ANOTHER Independence Day passed yesterday, and, for the nth time, it was NOT the Independence Day celebration of my youth.

The Independence Day celebrations of my youth – mainly, I need to admit, years when Ferdinand Marcos was president – featured grand parades with floats and flags and veterans of foreign wars and a fly-by of the country’s most advanced fighter jets. It was a day when my maternal grandfather, a veteran of World War II, would dress up and wear his medals. It was a day when hawkers would be selling Philippine flags of all sizes and though very few Filipinos display the flag on their properties, the way many Americans have their Stars and Stripes on their porches, many would buy the flags and some would attach them to the radio antennas of their cars and the day would not pass without you somehow feeling that it was a special day.

Maybe it’s just me, but I don’t feel that special feeling anymore. June 12 has become just another holiday, with next day photos in the newspapers of the VIPs doing the flag-raising at various historical sites. But beyond that? Nothing else. Valentine’s Day is even more significantly celebrated – from where I sit – than Independence Day.

It’s been this way for decades and it is sad.

And it is no wonder why Gomburza is now Majoha.

I am just as equally worried about another matter, which is losing our freedom albeit in a different way.
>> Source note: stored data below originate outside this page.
/-! ### Resting (R496, R498) -/

/-- R496 step 1: the accepted CTX_REST makes its context RESTING and pauses its queues. -/
def execCtxRest (s : State) : Out :=
  upS s fun s =>
    if !s.cmdRunning 5 || s.cs.rest.isSome then s
    else
      let c := s.cmdArg 5 0 4 % 2 ^ 20
      let x := s.ctx c
      if x.gen ≠ s.cmdArg 5 4 4 then s.cmdEnd 5 10 0
      else if x.state ≠ 1 && x.state ≠ 2 then s.cmdEnd 5 2 (0x20 + x.state)
      else
        let t : Rest := { ctx := c, image := s.cmdArg 5 8 8, keep := bitOf (s.cmdArg 5 0 4) 31, since := s.tk (80 + s.homeOf c),
                          status := if s.inOrphan then 11 else 0 }
        let s := (s.ctxQueues c).foldl (fun s q => s.pauseQue q 1) (s.setCtx c { x with state := 3 })
        { s with cs := { s.cs with rest := some t } }

/-- The rest of context `c`, while it is at a step. -/
def State.restAt (s : State) (c step : Nat) : Option Rest :=
  match s.cs.rest with
  | some t => if t.ctx = c && t.step = step then some t else none
  | none => none

/-- Step 3 of a rest begins: promotions under way are abandoned, and the context's resident pages are written back, and with
KEEP_RESIDENT = 0 evicted at full width. In ORPHAN nothing is written back, and the pages stay resident (R261, R498). -/
def State.restFlush (s : State) (t : Rest) : State :=
  let s : State := { s with cs := { s.cs with rest := some { t with step := 3 } } }
  let s : State := { s with res := { s.res with batches := s.res.batches.filter fun b => !(b.ctx = t.ctx && b.act = .promote) } }
  let s := (s.res.migs.filter fun e => e.2.ctx = t.ctx && e.2.act = .promote).foldl (fun s e => s.migLeave e.1 e.2) s
  let ps := s.restPages t.ctx
  if s.inOrphan || ps.isEmpty then s
  else
    let id := s.res.nextReq
    let r : ResReq := { id := id, pm := s.homeOf t.ctx, ctx := t.ctx, op := if t.keep then 2 else 3, first := 0, pages := 0,
                        left := ps, phase := 1 }
    ({ s with res := { s.res with reqs := s.res.reqs ++ [r], nextReq := id + 1 } } : State).invalidate
      (.engine r.pm id) t.ctx 0 0

/-- R496 step 2 ends: no descriptor of context `c` is in flight. -/
def execRestDrainDone (c : Nat) (s : State) : Out :=
  upS s fun s =>
    match s.restAt c 2 with
    | none => s
    | some t => if s.ctxIdle c && !(s.dma.chans.any fun e => e.2.ctx = c) then s.restFlush t else s

/-- R496 step 2: REST_HOLD_TICKS have passed: requests still held for context `c` end with ABORTED. -/
def execRestHoldExpiry (c : Nat) (s : State) : Out :=
  upS s fun s =>
    match s.restAt c 2 with
    | none => s
    | some t => if s.tk (80 + s.homeOf c) - t.since < s.odNum 0x2000 0xB0 then s else s.endFaults c 8

/-- The 128 bytes of a queue record (R135). -/
def queBytes (r : QueueRec) : Bytes :=
  leBytes 1 r.state ++ leBytes 1 (b2n r.priv + 2 * b2n r.snoop + 4 * b2n r.snoopActive) ++ leBytes 1 r.prio ++
    leBytes 1 r.weight ++ leBytes 4 r.ctx ++ leBytes 4 r.ctxGen ++ leBytes 4 r.gen ++ leBytes 8 r.ringBase ++
    leBytes 8 r.tailLine ++ leBytes 8 r.cqBase ++ leBytes 8 r.refHeader ++ leBytes 1 r.ringLog2 ++ leBytes 1 r.cqLog2 ++
    leBytes 1 r.skirt ++ leBytes 1 r.hint ++ leBytes 1 r.depth ++ leBytes 1 r.pause ++ leBytes 2 r.irq ++
    leBytes 4 r.head.toNat ++ leBytes 4 r.tailSeen.toNat ++ leBytes 4 r.cqTail.toNat ++ leBytes 4 r.cqHeadSeen.toNat ++
    leBytes 4 r.progStart.toNat ++ leBytes 4 r.next.toNat ++ ((List.range 4).flatMap fun i => leBytes 4 ((r.loops[i]?).getD 0)) ++
    leBytes 4 r.doorbells ++ leBytes 4 r.dropped ++ leBytes 4 r.lateDb ++ leBytes 4 0 ++ leBytes 8 r.done ++ leBytes 8 0

/-- The 32 bytes of a region-map entry (R111). -/
def regionBytes (g : Region) : Bytes :=
  leBytes 8 g.base.toNat ++ leBytes 8 g.pages ++ leBytes 1 g.kind ++ leBytes 1 g.attr ++ leBytes 2 g.node ++ leBytes 4 0 ++
    leBytes 8 g.target.toNat

/-- The image of context `c` (R499). Queue entries stand in ascending number. -/
def State.restImage (s : State) (c : Nat) (keep : Bool) : Bytes :=
  let qs := s.ctxQueues c
  let x := s.ctx c
  leBytes 4 0x54534552 ++ leBytes 2 1 ++ leBytes 2 qs.length ++ leBytes 8 s.fuses.serial ++ leBytes 4 c ++ leBytes 4 x.gen ++
    leBytes 2 (s.odNum 0x6000 1 % 2 ^ 14) ++ leBytes 1 (b2n keep) ++ leBytes 1 0 ++ leBytes 4 0 ++
    leBytes 4 (2560 + 256 * qs.length) ++ leBytes 4 0 ++ leBytes 216 0 ++ s.ctxBytes c ++
    ((List.range 64).flatMap fun i => match x.regions[i]? with
      | some g => regionBytes g
      | none => leBytes 32 0) ++
    qs.flatMap fun q => leBytes 4 q ++ leBytes 124 0 ++ queBytes (s.que q)
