/-! ### Contexts -/

/-- CTX_CREATE (R107, R108, R110, R119, R197): a FREE record whose image and map keep the rules, of a configured partition that is
enabled, is brought in and takes the image, its guards admitting the writes of the record, the map and the ledger; it gets a
reference on its header, becomes LIVE with the next generation, and the command returns that generation. CTX_REGIONS and
CTX_SHARE (R108, R119), the context's record brought in: a LIVE, FAULT_STALLED or RESTED context of the generation given gets a
new region map, or a new share group in a slot; where translations may have come from what it replaces they go first. -/
def Obligations.ContextsAreMadeAndEdited : Prop :=
  (∀ (s t t1 t2 t3 t4 t5 t6 t7 : State) (q c p : Nat) (d : Desc) (ri : W32) (b m : Bytes) (g : RefGot), s.power = .up → dOp d = 0xC3 →
    Starts s q d ri t → c = df d 16 4 → resOk d [(16, 4), (24, 8), (32, 8)] = true → t.ctxInTable c = true →
    t.cmdRead q (df d 24 8) 256 = (0, b, t1) → p = fieldAt b 2 1 % 64 →
    (if fieldAt b 3 1 = 0 then (0, [], t1) else t1.cmdRead q (df d 32 8) (32 * min (fieldAt b 3 1) 64)) = (0, m, t2) →
    t2.imageOk b c = true → t2.mapOk m (min (fieldAt b 3 1) 64) = true → t2.configured p = true → t2.inPartCtx p c = true →
    t2.ctxInTable c = true → t2.loadCtx c = (some 0, t3) → t3.ctxCheck c = (0, t4) → (t2.ctx c).state = 0 →
    t4.bit (partReg p 0) 1 = true → ((fieldAt b 1 1).testBit 2 = true → t4.pinsOf c < 256) →
    (if fieldAt b 3 1 = 0 then (0, t4)
      else t4.guardCheck (fieldAt b 24 8 / 4096) (ownerWord p 3 2) { ctx := none, station := t.queStation q }) = (0, t5) →
    let r := ctxImage b ((List.range (fieldAt b 3 1)).map (regionAt m)) (nextGen (t2.ctx c).gen)
    (if (fieldAt b 1 1).testBit 0 then (t5.setCtx c r).ledgerZero c else (0, t5.setCtx c r)) = (0, t6) →
    t6.refTake (some c) (t.que q).skirt (fieldAt b 56 8) = (g, t7) → g.status = 0 →
    let u : State := { t7 with
      res := { t7.res with ctxs := sDel t7.res.ctxs c, groups := sFilter t7.res.groups fun x _ => x / 2 ^ 40 ≠ c },
      flt := { t7.flt with noted := t7.flt.noted.filter (· ≠ c) } }
    GivesSettled (.ctxCreate q d) s ((u.ctlHold c true).cmdDone q ri d 0 0 (nextGen (t2.ctx c).gen)) ∧ r.state = 1) ∧
  (∀ (s t t1 t2 t3 : State) (q c n : Nat) (d : Desc) (ri : W32) (m : Bytes), s.power = .up → dOp d = 0xC4 → Starts s q d ri t →
    c = df d 16 4 → n = df d 24 1 → n ≤ 64 → resOk d [(16, 4), (20, 4), (24, 1), (32, 8)] = true →
    (if n = 0 then (0, [], t) else t.cmdRead q (df d 32 8) (32 * min n 64)) = (0, m, t1) → t1.mapOk m (min n 64) = true →
    t1.ctxInTable c = true → t1.loadCtx c = (some 0, t2) → df d 20 4 = (t2.ctx c).gen →
    (t2.ctx c).state = 1 ∨ (t2.ctx c).state = 2 ∨ (t2.ctx c).state = 4 →
    (if n = 0 then (0, t2) else
      t2.guardCheck ((t2.ctx c).regionMap / 4096) (t2.expectTables c) { ctx := some c, station := t2.queStation q }) = (0, t3) →
    let u := t3.setCtx c { t3.ctx c with regions := (List.range n).map (regionAt m) }
    GivesSettled (.ctxRegions q d) s
      ((u.setJob { queue := q, ri := ri, desc := d, phase := 3, since := u.tk (u.queStation q) }).invalidate (.job q ri) c 0 0)) ∧
  (∀ (s t t1 : State) (q c i g old : Nat) (d : Desc) (ri : W32), s.power = .up → dOp d = 0xC5 → Starts s q d ri t → c = df d 16 4 →
    i = df d 24 1 → g = Nat.land (df d 28 4) 0x800FFFFF → i ≤ 15 → resOk d [(16, 4), (20, 4), (24, 1), (28, 4)] = true →
    t.ctxInTable c = true → t.loadCtx c = (some 0, t1) → df d 20 4 = (t1.ctx c).gen →
    (t1.ctx c).state = 1 ∨ (t1.ctx c).state = 2 ∨ (t1.ctx c).state = 4 → old = ((t1.ctx c).groups[i]?).getD 0 →
    let u := t1.setCtx c { t1.ctx c with groups := (t1.ctx c).groups.set i g }
    (old.testBit 31 = false ∨ (g.testBit 31 = true ∧ old % 2 ^ 20 = g % 2 ^ 20) →
      GivesSettled (.ctxShare q d) s (u.cmdDone q ri d 0)) ∧
    (old.testBit 31 = true → (g.testBit 31 = false ∨ old % 2 ^ 20 ≠ g % 2 ^ 20) → GivesSettled (.ctxShare q d) s
      ((u.setJob { queue := q, ri := ri, desc := d, phase := 3, since := u.tk (u.queStation q) }).invalidate (.job q ri) c 0 0)))

/-- The end of a context (R109, R127, R133, R134), its record brought in: CTX_REVOKE of a RESTED one makes it DEAD, and of one that
runs revokes it; when its queues have stopped and its translations are gone it is DEAD; CTX_DESTROY of a DEAD one whose header
is ready frees the record, which keeps its generation. FENCE_ABANDON, REF_ACK and CTX_QUERY (R107, R108, R122, R127): the
fence's word is accessed; an acknowledged header of a DEAD queue frees its record; one of an object that is neither context nor
queue is released; a context's record is written to host memory, pinned first where it asks for it. -/
def Obligations.ContextsEndAndAreQueried : Prop :=
  (∀ (s t t1 : State) (q c : Nat) (d : Desc) (ri : W32), s.power = .up → dOp d = 0xC6 → Starts s q d ri t → c = df d 16 4 →
    resOk d [(16, 4), (20, 4)] = true → t.ctxInTable c = true → t.loadCtx c = (some 0, t1) → df d 20 4 = (t1.ctx c).gen →
    ((t1.ctx c).state = 4 → GivesSettled (.ctxRevoke q d) s ((t1.ctxDead c).2.cmdDone q ri d (t1.ctxDead c).1)) ∧
    ((t1.ctx c).state = 1 ∨ (t1.ctx c).state = 2 ∨ (t1.ctx c).state = 3 → GivesSettled (.ctxRevoke q d) s
      ((t1.setJob { queue := q, ri := ri, desc := d, phase := 3, aux := c, since := t1.tk (t1.queStation q) }).revoke c))) ∧
  (∀ (s : State) (c : Nat) (j : CtlJob), s.power = .up → s.revokeSettled c = true →
    (s.ctxDead c).2.qs.jobs.find? (fun j => dOp j.desc = 0xC6 && j.aux = c) = some j →
    GivesSettled (.ctxRevoked c) s ((s.ctxDead c).2.jobDone j (s.ctxDead c).1 0 0)) ∧
  (∀ (s t t1 : State) (q c : Nat) (d : Desc) (ri : W32), s.power = .up → dOp d = 0xC7 → Starts s q d ri t → c = df d 16 4 →
    resOk d [(16, 4), (20, 4)] = true → t.ctxInTable c = true → t.loadCtx c = (some 0, t1) → df d 20 4 = (t1.ctx c).gen →
    (t1.ctx c).state = 6 → (t1.refRead (c % 4) (t1.ctx c).refHeader).status = 0 →
    (refBlocked (t1.refRead (c % 4) (t1.ctx c).refHeader).ref = none →
      GivesSettled (.ctxDestroy q d) s ((t1.ctxFree c (t1.refRead (c % 4) (t1.ctx c).refHeader).ref).cmdDone q ri d 0)) ∧
    (∀ e, refBlocked (t1.refRead (c % 4) (t1.ctx c).refHeader).ref = some e →
      GivesSettled (.ctxDestroy q d) s (t1.cmdDone q ri d 2 e))) ∧
  (∀ r : Nat, refBlocked r = none ↔ r % 2 ^ 32 = 0 ∧ r.testBit 32 = true ∧ r.testBit 33 = true) ∧
  (∀ (t : State) (c ref : Nat), (t.ctxFree c ref).ctx c = { gen := (t.ctx c).gen }) ∧
  (∀ (s t t1 : State) (q c : Nat) (d : Desc) (ri : W32), s.power = .up → dOp d = 0xC8 → Starts s q d ri t → c = df d 16 4 →
    resOk d [(16, 4), (20, 4), (24, 8)] = true → df d 24 8 % 8 = 0 → t.ctxInTable c = true → t.loadCtx c = (some 0, t1) →
    df d 20 4 = (t1.ctx c).gen → (t1.ctx c).state = 1 ∨ (t1.ctx c).state = 2 ∨ (t1.ctx c).state = 5 ∨ (t1.ctx c).state = 6 →
    GivesSettled (.fenceAbandon q d) s
      (t1.jobIssue { queue := q, ri := ri, desc := d, since := t1.tk (t1.queStation q) } c (df d 24 8) 8 true .abandon)) ∧
  (∀ (s t t1 t2 : State) (q : Nat) (d : Desc) (ri : W32) (h : Bytes), s.power = .up → dOp d = 0xC9 → Starts s q d ri t →
    resOk d [(16, 8)] = true → df d 16 8 % 64 = 0 → t.cmdRead q (df d 16 8) 32 = (0, h, t1) → refBlocked (fieldAt h 0 8) = none →
    (fieldAt h 8 1 = 1 → t1.ctxInTable (fieldAt h 12 4) = true → t1.loadCtx (fieldAt h 12 4) = (some 0, t2) →
      (t2.ctx (fieldAt h 12 4)).gen = fieldAt h 16 4 → (t2.ctx (fieldAt h 12 4)).state = 6 →
      (t2.refRead (fieldAt h 12 4 % 4) (t2.ctx (fieldAt h 12 4)).refHeader).status = 0 →
      refBlocked (t2.refRead (fieldAt h 12 4 % 4) (t2.ctx (fieldAt h 12 4)).refHeader).ref = none →
      GivesSettled (.refAck q d) s ((t2.ctxFree (fieldAt h 12 4)
        (t2.refRead (fieldAt h 12 4 % 4) (t2.ctx (fieldAt h 12 4)).refHeader).ref).cmdDone q ri d 0)) ∧
    (fieldAt h 8 1 = 2 → fieldAt h 12 4 ≠ 0 → fieldAt h 12 4 < 65536 → (t1.que (fieldAt h 12 4)).gen = fieldAt h 16 4 →
      (t1.que (fieldAt h 12 4)).state = 5 → GivesSettled (.refAck q d) s
        (((t1.queFree (fieldAt h 12 4)).refRelease (t.que q).skirt (df d 16 8) (fieldAt h 0 8)).cmdDone q ri d 0)) ∧
    (3 ≤ fieldAt h 8 1 → fieldAt h 8 1 ≤ 5 → GivesSettled (.refAck q d) s
      ((t1.refRelease (t.que q).skirt (df d 16 8) (fieldAt h 0 8)).cmdDone q ri d 0))) ∧
  (∀ (s t t0 t1 u : State) (q c : Nat) (d : Desc) (ri : W32), s.power = .up → dOp d = 0xCA → Starts s q d ri t → c = df d 16 4 →
    resOk d [(16, 4), (20, 4), (24, 8)] = true → t.ctxInTable c = true → t.loadCtx c = (some 0, t0) →
    df d 20 4 = (t0.ctx c).gen → (t0.ctx c).state ≤ 6 →
    u = (if (t.ctx c).mode.testBit 2 && (t.ctx c).state ≠ 0 && !(t.ctx c).pinned
      then t0.setCtx c { t.ctx c with pinned := true } else t0) →
    ((t.ctx c).mode.testBit 2 = true → (t.ctx c).state ≠ 0 → (t.ctx c).pinned = false → t0.pinsOf c < 256) →
    (u.rangeErr q (df d 24 8) 256).ctlWrite (u.que q).skirt (df d 24 8) (u.ctxBytes c) false = (0, t1) →
    GivesSettled (.ctxQuery q d) s (t1.cmdDone q ri d 0))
In a way, in fact, that we actually make happen.

This freedom I speak of is the freedom to think different from others. It seems that more and more people are getting to be less and less tolerant of ideas that are the opposite of their “accepted wisdom.” The intolerance which is evident from both sides of any political debate provokes and promotes name calling and personal attacks rather than a heated but civil discussion on issues. There’s the cancel culture too, one which fosters silos of groupthink that is as dangerous to society as it is to companies. And that’s not the worst part of it.

The worst part of it is when universities become intolerant of “conventional wisdom,” by which I mean the political leaning that a majority of the faculty and students of the university subscribe to. In universities, someone is supposed to be able to think the wildest thing, maybe even say the wildest stuff, and feel safe from arrest and ostracism but not from hearing counter arguments and expressions of the opposite view. Learning happens in the safe space of universities when contrarian points of view collide.

But what happens when contrarian points of view are no longer “accepted” even inside universities?

Freedom is not free, it has been said, but if we are unwilling to pay the price of accepting contrarian points of view as part of the effort to search for compromise (if not for the truth itself!) then realize that a little bit each day we are in fact saying goodbye to the freedom for which so many of our elders gave up their lives.